Duflock, whose organization represents around 2,300 growers, joined “AgriTalk” to discuss the current state of ag labor and the challenges to automation. Duflock says those growers using the H-2A guestworker program have additional regulatory costs, which have caused wages to skyrocket.
“A lot of folks said, boy, when we get to $20 an hour for farm labor, that’s going to be Armageddon,” he says. “Well, we zip right past that with H-2A because you throw an adverse effect wage rate, which is the minimum wage for those folks, into the mix. That’s almost $20. And then you house them, you transport them and you feed them.

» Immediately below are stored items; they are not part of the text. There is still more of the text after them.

/-- The event latch of the context that sourced a symbol, if it has not ended (R240). -/
def Core.latchOwner (x : Core) (k : Option SlotId) (bit : Nat) : Core :=
  match k with
  | some k => x.latchBit k bit
  | none => x

/-- A source delivers a value to the symbol it allocated; a cancelled or re-used entry takes nothing (R68, R94). -/
def Core.deliver (x : Core) (r : SymRef) (v : Word) : Core :=
  match x.syms.get r.s with
  | .pending n k => if n = r.serial then (x.resolve r.s v).latchOwner k 1 else x
  | _ => x

/-- A source reports a fault to the symbol it allocated (R68). -/
def Core.faultSym (x : Core) (r : SymRef) (addr : Word) : Core :=
  match x.syms.get r.s with
  | .pending n k =>
    if n = r.serial then ({ x with syms := x.syms.set r.s.val (.fault addr) r.s.isLt }).latchOwner k 1 else x
  | _ => x

def State.deliver (s : State) (c : CoreId) (r : SymRef) (v : Word) : State := s.modCore c fun x => x.deliver r v

def State.faultSym (s : State) (c : CoreId) (r : SymRef) (addr : Word) : State := s.modCore c fun x => x.faultSym r addr

/-- PENDING symbols that the context in a slot has sourced (R69, R73). -/
def Core.pendingOf (x : Core) (k : SlotId) : Nat :=
  x.syms.toList.countP fun e => match e with | .pending _ j => j == some k | _ => false

/-- A slot's context ends: the symbols it sourced stay and belong to no context (R117). -/
def Core.disown (x : Core) (k : SlotId) : Core :=
  { x with syms := x.syms.map fun e => match e with | .pending n (some j) => if j = k then .pending n none else e | _ => e }

/-- Whether any entry is PENDING. -/
def Core.anyPending (x : Core) : Bool :=
  x.syms.toList.any fun e => match e with | .pending .. => true | _ => false

/-- The lowest entry that a test accepts. -/
def Core.findSym (x : Core) (p : SymState → Bool) : Option Sym :=
  (List.finRange 64).find? fun i => p (x.syms.get i)

/-- The entry that a symbol source takes, if one can be allocated now (R69). -/
def Core.freeSym (x : Core) (k : SlotId) : Option Sym :=
  let q := (x.ctx k).quota.toNat
  if q ≠ 0 ∧ q ≤ x.pendingOf k then none
  else
    match x.findSym (· == .free) with
    | some s => some s
    | none => x.findSym fun e => match e with | .resolved _ => true | _ => false

/-- A symbol is allocated for the executing context: the lowest FREE entry, or the lowest RESOLVED one (R69). -/
def State.alloc (s : State) : Res (State × SymRef) :=
  match s.myCore.freeSym s.slot with
  | some i =>
    let r : SymRef := ⟨i, s.serial⟩
    .ok ({ s.modCore s.cur (fun x => { x with syms := x.syms.set i.val (.pending s.serial (some s.slot)) i.isLt }) with
            serial := s.serial + 1 }, r)
  | none => if s.myCore.anyPending then wait else trap .symExhausted

/-- A symbol source that reads a record waits until one can be allocated, before it reads anything (R69, R184, R215). -/
def State.symGate (s : State) : Res Unit :=
  match s.myCore.freeSym s.slot with
  | some _ => .ok ()
  | none => if s.myCore.anyPending then wait else trap .symExhausted

/-- The pure form of a symbol (R67). -/
def SymRef.pure (r : SymRef) : Reg := .int r.s 1 0

/-- Whether any register of the core names a symbol. -/
def Core.refers (x : Core) (s : Sym) : Bool :=
  x.ctxs.toList.any fun t => t.live && t.regs.any fun r => r.sym == some s

/-- FAULT and CANCELLED entries that no register names become FREE (R68). An entry that reaches such a state when no register
names it goes FREE at the core's next settling, a choice of notes/assumptions 67. -/
def Core.settle (x : Core) : Core :=
  if x.syms.toList.any (fun e => match e with | .fault _ => true | .cancelled => true | _ => false) then
    { x with syms := Vector.ofFn fun i =>
        match x.syms.get i with
        | .fault a => if x.refers i then .fault a else .free
        | .cancelled => if x.refers i then .cancelled else .free
        | e => e }
  else x

/-- `Core.settle` of one core. -/
def State.settle (s : State) (c : CoreId) : State := s.modCore c Core.settle

/-! ## Memory -/

/-- The byte at an address. -/
def Memory.get (m : Memory) (a : Nat) : Byte :=
  match m with
  | [] => 0
  | (k, b) :: rest => if k = a then b else if a < k then 0 else Memory.get rest a

/-- A byte written; writing 0 removes the entry. -/
def Memory.set (m : Memory) (a : Nat) (b : Byte) : Memory :=
  match m with
  | [] => if b = 0 then [] else [(a, b)]
  | (k, v) :: rest =>
    if k = a then (if b = 0 then rest else (a, b) :: rest)
    else if a < k then (if b = 0 then (k, v) :: rest else (a, b) :: (k, v) :: rest)
    else (k, v) :: Memory.set rest a b

/-- Bytes written at addresses, one after another. -/
def Memory.setAll (m : Memory) (l : List (Nat × Byte)) : Memory := l.foldl (fun m p => m.set p.1 p.2) m

/-- The addresses of a range cleared to 0 (R262). -/
def Memory.clear (m : Memory) (lo n : Nat) : Memory :=
  m.filter fun p => !(decide (lo ≤ p.1) && decide (p.1 < lo + n))

/-- The number that bytes make, the first least significant (R5). -/
def leNat (bs : List Byte) : Nat :=
  match bs with
  | [] => 0
  | b :: rest => b.toNat + 256 * leNat rest

/-- The n bytes of a number, the least significant first (R5). -/
def leBytes (n v : Nat) : List Byte :=
  match n with
  | 0 => []
  | n + 1 => BitVec.ofNat 8 v :: leBytes n (v / 256)

/-- Consecutive addresses. -/
def range (a n : Nat) : List Nat := (List.range n).map (a + ·)

def State.bytesAt (s : State) (ks : List Nat) : List Byte := ks.map s.mem.get

/-- The place of a partition's device-memory address in the package's memory (R360). -/
def devKey (pm : PartMode) (p pa : Nat) : Nat := p * partSize pm + pa

/-- The first address of host memory (R360). -/
def hostBase : Nat := 0x8000000000000
/-- The first address of headland space (R360). -/
def headBase : Nat := 0xFFFE000000000
/-- The first address of the LM aperture (R265, R360). -/
def apBase : Nat := 0xFFFF000000000

/-- The aperture address of a window offset of a core (R265). -/
def lmKey (c : CoreId) (w : Win) (off : Nat) : Nat :=
  apBase + c.die.val * 2 ^ 30 + c.local * 2 ^ 23 + w.code.toNat * 2 ^ 20 + off

/-- The place of a 52-bit physical address of partition p. -/
def placeOf (pm : PartMode) (p pa : Nat) : Place :=
  if pa < partSize pm then .dev (devKey pm p pa)
  else if pa < hostBase then .hole
  else if pa < headBase then .host pa
  else if pa < apBase then .head (pa - headBase)
  else if pa / 2 ^ 33 % 8 ≠ 0 then .hole
  else .lm (coreOf (pa / 2 ^ 30 % 8 * 128 + pa / 2 ^ 23 % 128))
    (match Win.ofCode (BitVec.ofNat 3 (pa / 2 ^ 20 % 8)) with | some .glob => none | w => w) (pa % 2 ^ 20)

/-- Whether any granule of the bytes at these addresses is poisoned (R127, R432). -/
def State.poisoned (s : State) (ks : List Nat) : Bool := ks.any fun k => s.poison.contains (k / 32)

/-- The tag of the granule of an address (R370). -/
def State.tagAt (s : State) (k : Nat) : Nat := ((s.tags.find? fun p => p.1 == k / 32).map (·.2)).getD 0

/-! ## Shadow pairs and windows -/

/-- A window range of a core under its launch's shadow pairs: the addresses of its bytes, or none where it leaves the
window or reaches a hidden range (R263, R277). -/
def State.windowKeys (s : State) (c : CoreId) (l : Launch) (w : Win) (off n : Nat) : Option (List Nat) :=
  if l.split.size w < off + n then none else
  let ps := l.pairs.filter (·.win == w)
  if ps.any (fun p => decide (off < p.hoff + p.len) && decide (p.hoff < off + n)) then none
  else some <| (range off n).map fun o =>
    match ps.find? (fun p => decide (p.noff ≤ o) && decide (o < p.noff + p.len)) with
    | some p => lmKey c w (if (s.core c).vis.get p.pair then o - p.noff + p.hoff else o)
    | none => lmKey c w o

/-- The addresses of a pair's half h at an offset in the pair (R277). -/
def pairKeys (c : CoreId) (p : PairDecl) (h : Bool) (off n : Nat) : List Nat :=
  range (lmKey c p.win ((if h then p.hoff else p.noff) + off)) n

/-! ## Directory entries -/

/-- A list of key and value pairs with rising keys, changed at a key. -/
def assocSet (l : List (Nat × α)) (k : Nat) (v : α) : List (Nat × α) :=
  match l with
  | [] => [(k, v)]
  | (j, w) :: rest => if j = k then (k, v) :: rest else if k < j then (k, v) :: (j, w) :: rest else (j, w) :: assocSet rest k v

def assocGet (l : List (Nat × α)) (k : Nat) : Option α := (l.find? fun p => p.1 == k).map (·.2)

def assocDel (l : List (Nat × α)) (k : Nat) : List (Nat × α) := l.filter fun p => p.1 != k

/-- A line's entry; a line that is not listed is in I. -/
def Dir.line (d : Dir) (n : Nat) : Line := (assocGet d.lines n).getD {}

/-- A line's entry set; an entry of a line in I without sharers is dropped. -/
def Dir.setLine (d : Dir) (n : Nat) (x : Line) : Dir :=
  { d with lines := if x = {} then assocDel d.lines n else assocSet d.lines n x }

/-- The tile that covers a line (R295). -/
def Dir.tileOf (d : Dir) (n : Nat) : Option Tile := d.tiles.find? fun t => t.lines.contains n

/-- The partial sums of a line are merged or dropped with the line's state C (R302). -/
def Dir.merge (d : Dir) (n : Nat) : Dir :=
  { d with partials := d.partials.filter (fun p => p.line != n), merging := d.merging.filter (· != n) }
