-- ==== Sys2Proof/Machine/Rings.lean ====
section
/-! DEFINITION. Completion rings (R275, R276). -/

namespace Sys2Proof.Machine

/-- A completion record (R276). -/
def completionRecord (status cause job slot bytes : Nat) (addr : Word) (stamp : Nat) : List Byte :=
  leBytes 1 status ++ leBytes 1 cause ++ leBytes 2 job ++ leBytes 1 slot ++ leBytes 3 0 ++ leBytes 8 (bytes % 2 ^ 48)
    ++ leBytes 8 addr.toNat ++ leBytes 8 stamp

/-- The 64-bit number at addresses. -/
def State.num (s : State) (ks : List Nat) : Nat := leNat (s.bytesAt ks)

/-- The n addresses from place i of a list. -/
def cut (ks : List Nat) (i n : Nat) : List Nat := (ks.drop i).take n

/-- A record added to the ring whose header lies at an offset of a core's G window, or counted in LOST; a header that
cannot be read takes nothing (R237, R275). -/
def State.ringAdd (s : State) (c : CoreId) (off : Nat) (rec : List Byte) : State :=
  match s.launchOf c with
  | none => s
  | some l =>
    match s.windowKeys c l .G off 64 with
    | none => s
    | some h =>
      if s.poisoned h then s else
      let base := s.num (cut h 0 4)
      let slots := s.num (cut h 4 4)
      let prod := s.num (cut h 8 8)
      let cons := s.num (cut h 16 8)
      let lost (s : State) : State := s.write none (cut h 24 8) (leBytes 8 (s.num (cut h 24 8) + 1))
      let ok := decide ((prod + 2 ^ 64 - cons) % 2 ^ 64 < slots) && decide (1 ≤ slots) && decide (slots ≤ 4096)
        && base % 32 == 0 && l.rangeOk .G base (32 * slots)
      if !ok then lost s
      else
        match s.windowKeys c l .G (base + 32 * (prod % slots)) 32 with
        | none => lost s
        | some ks =>
          let s := s.engineWrite ks rec []
          let s := s.write none (cut h 8 8) (leBytes 8 (prod + 1))
          s.modCore c fun x => (List.finRange 11).foldl (fun x k => x.latchBit k 2) x

end Sys2Proof.Machine
end

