-- ==== Sys2Proof/Machine/Sha.lean ====
section
/-! DEFINITION. SHA-256 over bytes, which R443 to R445 name (FIPS 180-4). -/

namespace Sys2Proof.Machine.Sha

abbrev W := BitVec 32

/-! ## Constants: fractional parts of roots of the first primes -/

/-- The greatest number, above r by less than 2^bits, whose k-th power is at most n. -/
def rootFrom (k n : Nat) (bits r : Nat) : Nat :=
  match bits with
  | 0 => r
  | b + 1 => rootFrom k n b (if (r + 2 ^ b) ^ k ≤ n then r + 2 ^ b else r)

/-- The first 32 bits of the fractional part of a k-th root of p. -/
def rootBits (k p : Nat) : W := BitVec.ofNat 32 (rootFrom k (p * 2 ^ (32 * k)) 37 0)

/-- The primes below 312, of which there are 64. -/
def primes : List Nat :=
  [2, 3, 5, 7, 11, 13, 17, 19] ++ [23, 29, 31, 37, 41, 43, 47, 53] ++ [59, 61, 67, 71, 73, 79, 83, 89]
  ++ [97, 101, 103, 107, 109, 113, 127, 131] ++ [137, 139, 149, 151, 157, 163, 167, 173]
  ++ [179, 181, 191, 193, 197, 199, 211, 223] ++ [227, 229, 233, 239, 241, 251, 257, 263]
  ++ [269, 271, 277, 281, 283, 293, 307, 311]

/-! ## Blocks -/

/-- The exclusive or of a word rotated right by some amounts. -/
def rots (x : W) (l : List Nat) : W := l.foldl (fun y n => y ^^^ x.rotateRight n) 0

/-- The chaining words, the first foremost: what a round works on and what a block leaves. -/
abbrev Chain := List W

/-- What every digest starts from: the square roots of the first eight primes. -/
def start : Chain := (primes.take 8).map (rootBits 2)

/-- One round of a chain: `kw` is its constant and its schedule word, added. -/
def round (h : Chain) (kw : W) : Chain :=
  let x := h.take 4
  let y := h.drop 4
  let pick := (y.getD 0 0 &&& y.getD 1 0) ||| (~~~(y.getD 0 0) &&& y.getD 2 0)
  let most := (x.getD 0 0 &&& (x.getD 1 0 ||| x.getD 2 0)) ||| (x.getD 1 0 &&& x.getD 2 0)
  let t := kw + y.getD 3 0 + pick + rots (y.getD 0 0) [6, 11, 25]
  (t + most + rots (x.getD 0 0) [2, 13, 22]) :: x.take 3 ++ (x.getD 3 0 + t) :: y.take 3

/-- The schedule word that follows a window of sixteen. -/
def nextWord (ws : List W) : W :=
  let old (n : Nat) : W := ws.getD (16 - n) 0
  let s (x : W) (a b c : Nat) : W := rots x [a, b] ^^^ (x >>> c)
  s (old 2) 17 19 10 + old 7 + s (old 15) 7 18 3 + old 16

/-- The rounds of a block, one for each prime left: the window holds the next sixteen schedule words. -/
def rounds (h : Chain) (ws : List W) (ps : List Nat) : Chain :=
  match ps with
  | [] => h
  | p :: ps => rounds (round h (rootBits 3 p + ws.headD 0)) (ws.tail ++ [nextWord ws]) ps

/-- A block taken into the chain. -/
def block (h : Chain) (ws : List W) : Chain := List.zipWith (· + ·) h (rounds h ws primes)

/-! ## Messages -/

/-- The words that bytes make, each four's first byte most significant. -/
def words (bs : List Byte) (n : Nat) : List W :=
  match n with
  | 0 => []
  | n + 1 => (bs.take 4).foldl (fun x b => (x <<< 8) ||| b.setWidth 32) 0 :: words (bs.drop 4) n

/-- `v` as n bytes, most significant first. -/
def beBytes (n v : Nat) : List Byte :=
  match n with
  | 0 => []
  | n + 1 => beBytes n (v / 256) ++ [BitVec.ofNat 8 v]

/-- A message with its padding: a one bit, zeros, and its length in bits. -/
def padded (bs : List Byte) : List Byte :=
  bs ++ (0x80 : Byte) :: List.replicate ((119 - bs.length % 64) % 64) 0 ++ beBytes 8 (8 * bs.length)

/-- n blocks of sixteen words taken in, one after another. -/
def blocks (h : Chain) (ws : List W) (n : Nat) : Chain :=
  match n with
  | 0 => h
  | n + 1 => blocks (block h (ws.take 16)) (ws.drop 16) n

/-- SHA-256 of bytes, the first byte of the digest most significant. -/
def digest (bs : List Byte) : BitVec 256 :=
  let p := padded bs
  (blocks start (words p (p.length / 4)) (p.length / 64)).foldl (fun d x => (d <<< 32) ||| x.setWidth 256) 0

/-- A digest's 32 bytes in order. -/
def bytes (d : BitVec 256) : List Byte := beBytes 32 d.toNat

end Sys2Proof.Machine.Sha
end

That’s $28 to $30.So the fastest growing percentage of California labor right now is the highest cost part of it. And there’s no end in sight.”
Duflock says an analysis by California Polytechnic State University, San Luis Obispo, calculated the true costs of ag labor. In 2005, that figure was $109 an acre. In 2017, that number jumped to $977 an acre. In 2024, that figure came to $1,600 an acre.
“Same farmer, same operator, same crop, 20 years apart, $1,600 per acre per year,” he says of which is about 80% in labor.
So, what is the industry to do? Duflock says it’s simple: automate or relocate. He says using the Census of Agriculture data from 1997 to 2022 and then projected to 2052, he estimates the state of California will lose a significant number of farms.
“We are forecast to lose one-third of our acres in California and over half of our farmers in 50 years,” he says. “So, we will be down to less than 20 million acres from 2029. We will be down to 43,000 farmers from 87.”
Duflock says a lot of that attrition is due to production moving outside the U.S. to other countries with less regulatory pressure, better water availability and a steady stream of labor. But, for U.S. growers, technology is a strong path forward.
“Right now, where we’re making progress is on the non-harvest activities,” he says. “That’s about one-third of the hours.”
Duflock says growers paid about $16.3 billion for about 850 million hours of labor. And automating the non-harvest tasks is a start, but harvest is a real challenge, as it makes up the lion’s share of the labor needed.
“We’ve effectively got zero percent of fresh harvest automated at the moment,” he says. “That is 560 million hours that we bought last year.”
Duflock says he sees the potential for about 15% to 20% of harvest automation in the next few years, but to get there, there will need to be industry investment.
“We need private-public, and we need some new investment strategies for harvest,” he says.